Thrombosis is the pathologic formation of an intravascular fibrin-platelet thrombus during life.
Thrombosis is the pathologic formation of an intravascular fibrin-platelet thrombus during life. Factors involved in thrombus formation (Virchow’s triad) include:
- Endothelial injury due to atherosclerosis, vasculitis, or many other causes
- Alterations in laminar blood flow predisposing for DIC occur with stasis of blood (e.g., immobilization); turbulence (e.g., aneurysms); and hyperviscosity of blood (e.g., polycythemia vera)

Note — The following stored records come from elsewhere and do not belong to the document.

-- ==== Sys2Proof/Machine/Access.lean ====
section
/-! DEFINITION. One home for every register and table of the state: the accessors through which the machine reads and
writes them. -/

namespace Sys2Proof.Machine

/-- An empty batch numbered `n` (R195). -/
def Batch.fresh (n : Word) : Batch := { num := n, pending := 0, status := 0 }

/-- A gang slot that nothing occupies. VH starts at zero as the other registers do: R124 sends its reset values to R81, which
does not name VH (DESIGN CHOICE, log entry 2). -/
def Gang.blank : Gang :=
  { core := 0, slot := 0, crew := 0, no := 0, stamp := 0, nv := 0, ns := 0, nt := 0, live := 0, killed := 0,
    ftz := false, fpx := false, scopeMiss := false, v := [], s := [], p := [], t := [], vh := [], flags := [],
    rng := [], cur := [], pins := [], openB := Batch.fresh 1, closed := [], undeliv := 0, arr := [],
    tpend := 0, tabort := 0, ops := [], nextOp := 0, lost := [] }

/-- The program order of a path that has made no access. -/
def Prog.fresh (uid : Nat) : Prog := { uid := uid, kin := [], ops := [], rel := none, seen := [] }

def addTo {α : Type} [DecidableEq α] (xs ys : List α) : List α := ys.foldl (fun a h => if a.contains h then a else a ++ [h]) xs

/-- The program order of a path that continues another's under a number of its own (R238). -/
def Prog.fork (p : Prog) (uid : Nat) : Prog := { p with uid := uid, kin := p.uid :: p.kin }

/-- The program order of a path that two paths have merged into (R113, R238). -/
def Prog.join (a b : Prog) (uid : Nat) : Prog :=
  { uid := uid, kin := addTo (a.uid :: a.kin) (b.uid :: b.kin), ops := addTo a.ops b.ops,
    rel := match a.rel, b.rel with
      | some x, some y => some (max x y)
      | some x, none => some x
      | none, r => r,
    seen := addTo a.seen b.seen }

/-- An ordinary path of gang `g` at `pc` with nothing begun. -/
def Path.at (g : Nat) (pc : DWord) (mask : Mask) (depth stamp : Nat) : Path :=
  { gang := g, pc := pc, mask := mask, depth := depth, stamp := stamp, kind := .ordinary, wait := .none, clause := none,
    defer := [], parked := none, trap := none, vectored := true, rett := none, noWatch := false, issued := 0,
    limit := none, slot := none, urgent := none, swapHint := false, claimed := none, stray := false, prog := Prog.fresh 0,
    arrived := none, again := false }

def LaunchRec.blank : LaunchRec :=
  { code := 0, entry := 0, handler := 0xFFFFFFFF, crews := 0, gangs := 0, vinit := 1, vmax := 1, sregs := 0, tiles := 0,
    acc := 0, scratch := 0, ctl := 0, waits := [], signal := 0, compl := 0, arg := 0, tag := 0, bytes := [] }

def Run.blank : Run :=
  { lr := LaunchRec.blank, cls := 0, left := [], eligible := false, next := 0, retired := 0, tFirst := none, tLast := none,
    killed := 0, killCode := none, remoteLost := false }

def Crew.blank : Crew :=
  { run := 0, no := 0, ng := 0, gran := [], tiles := [], draining := false, area := (0, 0), bars := [], gone := [] }

def ObjEnt.blank : ObjEnt :=
  { size := 0, kind := 0, perm := 0, home := 0, flags := 0, ctab := 0, peer := 0, rid := 0, extptr := 0, next := 0,
    extcap := 0, dirtyptr := 0, link := 0, ok := false }

def gangAt (s : State) (k : Nat) : Gang := (Map.find? s.gangs k).getD Gang.blank
def pathAt (s : State) (k : Nat) : Path := (Map.find? s.paths k).getD (Path.at 0 0 0 0 0)
def crewAt (s : State) (k : Nat) : Crew := (Map.find? s.crews k).getD Crew.blank
def runAt (s : State) (k : Nat) : Run := (Map.find? s.runs k).getD Run.blank

def onGang (s : State) (k : Nat) (f : Gang → Gang) : State := { s with gangs := Map.adjust s.gangs k f }
def onPath (s : State) (k : Nat) (f : Path → Path) : State := { s with paths := Map.adjust s.paths k f }
def onCrew (s : State) (k : Nat) (f : Crew → Crew) : State := { s with crews := Map.adjust s.crews k f }
def onRun (s : State) (k : Nat) (f : Run → Run) : State := { s with runs := Map.adjust s.runs k f }
def onMg (s : State) (f : Mgmt → Mgmt) : State := { s with mg := f s.mg }
def setPath (s : State) (k : Nat) (p : Path) : State := { s with paths := Map.put s.paths k p }
def delPath (s : State) (k : Nat) : State := { s with paths := Map.del s.paths k }

/-- V[n][l]. -/
def rv (g : Gang) (n l : Nat) : Nat := (Map.getD g.v (32 * n + l) 0).toNat
def wv (g : Gang) (n l x : Nat) : Gang := { g with v := Map.setD g.v (32 * n + l) (BitVec.ofNat 32 x) 0 }
/-- S[n]. -/
def rs (g : Gang) (n : Nat) : Nat := (Map.getD g.s n 0).toNat
def ws (g : Gang) (n x : Nat) : Gang := { g with s := Map.setD g.s n (BitVec.ofNat 32 x) 0 }
/-- P[n][l]. -/
def rp (g : Gang) (n l : Nat) : Bool := (Map.getD g.p n 0).getLsbD l
def setLane (m : Mask) (l : Nat) (b : Bool) : Mask := if b then m ||| laneBit l else m &&& ~~~ laneBit l
def wp (g : Gang) (n l : Nat) (b : Bool) : Gang := { g with p := Map.setD g.p n (setLane (Map.getD g.p n 0) l b) 0 }
/-- T[n] row i word j. -/
def rt (g : Gang) (n i j : Nat) : Nat := (Map.getD g.t (256 * n + 8 * i + j) 0).toNat
def wt (g : Gang) (n i j x : Nat) : Gang := { g with t := Map.setD g.t (256 * n + 8 * i + j) (BitVec.ofNat 32 x) 0 }
/-- VH[n][l]. -/
def rvh (g : Gang) (n l : Nat) : Nat := (Map.getD g.vh (32 * n + l) 0).toNat
def wvh (g : Gang) (n l x : Nat) : Gang := { g with vh := Map.setD g.vh (32 * n + l) (BitVec.ofNat 32 x) 0 }
/-- Lane l's sticky flags, XE in bit 5 down to INVALID in bit 0 (R121). -/
def rfl' (g : Gang) (l : Nat) : BitVec 6 := Map.getD g.flags l 0
def wfl (g : Gang) (l : Nat) (x : BitVec 6) : Gang := { g with flags := Map.setD g.flags l x 0 }
/-- Lane l's stochastic-rounding state (R226). -/
def rrng (g : Gang) (l : Nat) : Word := Map.getD g.rng l 0
def wrng (g : Gang) (l : Nat) (x : Word) : Gang := { g with rng := Map.setD g.rng l x 0 }

/-- A V or S operand of `w` registers, the low half in the even register (R127). -/
def rvw (g : Gang) (n l w : Nat) : Nat := if w = 2 then rv g n l + 2 ^ 32 * rv g (n + 1) l else rv g n l
def rsw (g : Gang) (n w : Nat) : Nat := if w = 2 then rs g n + 2 ^ 32 * rs g (n + 1) else rs g n
def wvw (g : Gang) (n l w x : Nat) : Gang := if w = 2 then wv (wv g n l x) (n + 1) l (x / 2 ^ 32) else wv g n l x
def wsw (g : Gang) (n w x : Nat) : Gang := if w = 2 then ws (ws g n x) (n + 1) (x / 2 ^ 32) else ws g n x

/-- The value lane `l` reads of a register field, by the field's S flag. -/
def src (g : Gang) (sf : Bool) (code : BitVec 8) (w l : Nat) : Nat :=
  if sf then rsw g code.toNat w else rvw g code.toNat l w

/-- Writes `val l` to a destination in each lane of `m`; an S destination takes the lowest lane's value (R125). -/
def putD (g : Gang) (sd : Bool) (code : BitVec 8) (w : Nat) (m : Mask) (val : Nat → Nat) : Gang :=
  if sd then
    match lanes m with
    | [] => g
    | l :: _ => wsw g code.toNat w (val l)
  else (lanes m).foldl (fun h l => wvw h code.toNat l w (val l)) g

/-- Writes a predicate in each lane of `m`. -/
def putP (g : Gang) (n : Nat) (m : Mask) (val : Nat → Bool) : Gang :=
  (lanes m).foldl (fun h l => wp h n l (val l)) g

/-- The physical core of a logical core (R55), its cluster and its die (R29, R405). -/
def physOf (s : State) (core : Nat) : Nat := s.deal.getD core 0
def clusterOf (s : State) (core : Nat) : Nat := physOf s core / 4
def dieOf (s : State) (core : Nat) : Nat := physOf s core / 16

/-- A logical core in service (R55, R56, R73). -/
def coreUp (s : State) (core : Nat) : Bool :=
  decide (core < s.deal.length) && s.mg.dieTrained.getLsbD (dieOf s core) && !s.mg.dieFail.getLsbD (dieOf s core) &&
    !s.outOfService.contains core && !s.mg.tripped

/-- An accepted feature (R51, R53). -/
def feature (s : State) (b : Nat) : Bool := s.mg.featAcc0.getLsbD b

/-- A count register of R75: key 16·c + n for core counters, 0x10000 + 64·d + n for die counters. -/
def ctrAt (s : State) (k : Nat) : Ctr := Map.getD s.ctrs k { evsel := 0, count := 0 }
def putCtr (s : State) (k : Nat) (c : Ctr) : State :=
  { s with ctrs := Map.setD s.ctrs k c { evsel := 0, count := 0 } }

/-- Adds `n` to one counter: a wrap sets OVF (R75). -/
def bumpCtr (s : State) (k n : Nat) : State :=
  let c := ctrAt s k
  let t := c.count.toNat + n
  putCtr s k { evsel := if t < 2 ^ 64 then c.evsel else c.evsel ||| 0x40000000, count := BitVec.ofNat 64 t }

/-- The listed counters from key `lo` to `hi` that count `code` for quadrant `q` (R75, R76). -/
def bumpRange (s : State) (lo hi code n : Nat) (q : Option Nat) : State :=
  let hit := s.ctrs.filter (fun e => decide (lo ≤ e.1 ∧ e.1 < hi) && e.2.evsel.getLsbD 31 &&
    (e.2.evsel.extractLsb' 0 10).toNat == code &&
    (match q with
     | none => true
     | some q => e.2.evsel.extractLsb' 26 4 == 0 || e.2.evsel.getLsbD (26 + q)))
  if n = 0 then s else hit.foldl (fun t e => bumpCtr t e.1 n) s

/-- A core event (R76). -/
def bumpCore (s : State) (core q code n : Nat) : State := bumpRange s (16 * core) (16 * core + 16) code n (some q)
/-- A die counts the events of its own kind: below 0x130 those of a compute die, from there on those of an I/O die (R75, R76). -/
def dieCounts (die code : Nat) : Bool := code == 0x100 || decide (die < 8 ∧ code < 0x130) || decide (die = 8 ∨ die = 9) && decide (0x130 ≤ code)

/-- A die event (R76). -/
def bumpDie (s : State) (die code n : Nat) : State :=
  if dieCounts die code then bumpRange s (0x10000 + 64 * die) (0x10000 + 64 * die + 64) code n none else s

/-- The quadrant of a gang (R82). -/
def quadOf (s : State) (gk : Nat) : Nat := ((gangAt s gk).no + (crewAt s (gangAt s gk).crew).no) % 4

/-- Signals an MSI-X vector (R48): the number of times each has been signalled. -/
def signal (s : State) (v : Nat) : State :=
  onMg s (fun m => { m with msix := Map.put m.msix v (Map.getD m.msix v 0 + 1) })

/-- The next free value (log entry on free values): advances the counter the opaque constants are applied to. -/
def useFree (s : State) : State := { s with free := s.free + 1 }

/-- Entries of a map whose key lies from `lo` below `hi`. -/
def inRange {α : Type} (m : Map α) (lo hi : Nat) : Map α := m.filter (fun e => decide (lo ≤ e.1 ∧ e.1 < hi))
def pathsOfGang (s : State) (gk : Nat) : Map Path := s.paths.filter (fun e => e.2.gang == gk)
def gangsOfCrew (s : State) (ck : Nat) : Map Gang := s.gangs.filter (fun e => e.2.crew == ck)

/-- Insertion by a strict order on keys: `x` before the first element it precedes. -/
def insertBy {α : Type} (lt : α → α → Bool) (x : α) : List α → List α
  | [] => [x]
  | y :: ys => if lt x y then x :: y :: ys else y :: insertBy lt x ys
/-- Stable insertion sort. -/
def sortBy {α : Type} (lt : α → α → Bool) (xs : List α) : List α := xs.foldl (fun a x => insertBy lt x a) []
/-- The first of the least elements. -/
def leastBy {α : Type} (lt : α → α → Bool) (xs : List α) : Option α := (sortBy lt xs).head?
/-- The distinct elements, first occurrence kept. -/
def nubN : List Nat → List Nat
  | [] => []
  | x :: xs => x :: (nubN xs).filter (· != x)

/-- R84: oldest by stamp, then by lowest path-table index. -/
def older (a b : Nat × Path) : Bool := decide (a.2.stamp < b.2.stamp) || (a.2.stamp == b.2.stamp && decide (a.1 < b.1))

end Sys2Proof.Machine
end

- Hypercoagulability of blood can be seen with clotting disorders (factor V Leiden; deficiency of antithrombin III, protein C, or protein S); tissue injury (postoperative and trauma); neoplasia; nephrotic syndrome; advanced age; pregnancy; and oral contraceptives (estrogen increases the synthetic activity of the liver, including clotting factors)
Common locations of thrombus formation include coronary and cerebral arteries; heart chambers in atrial fibrillation or post-MI (mural thrombus); aortic aneurysms; heart valves (vegetations); and deep leg veins (DVTs).
Outcomes of thrombosis include vascular occlusion and infarctions; embolism; thrombolysis; and organization and recanalization.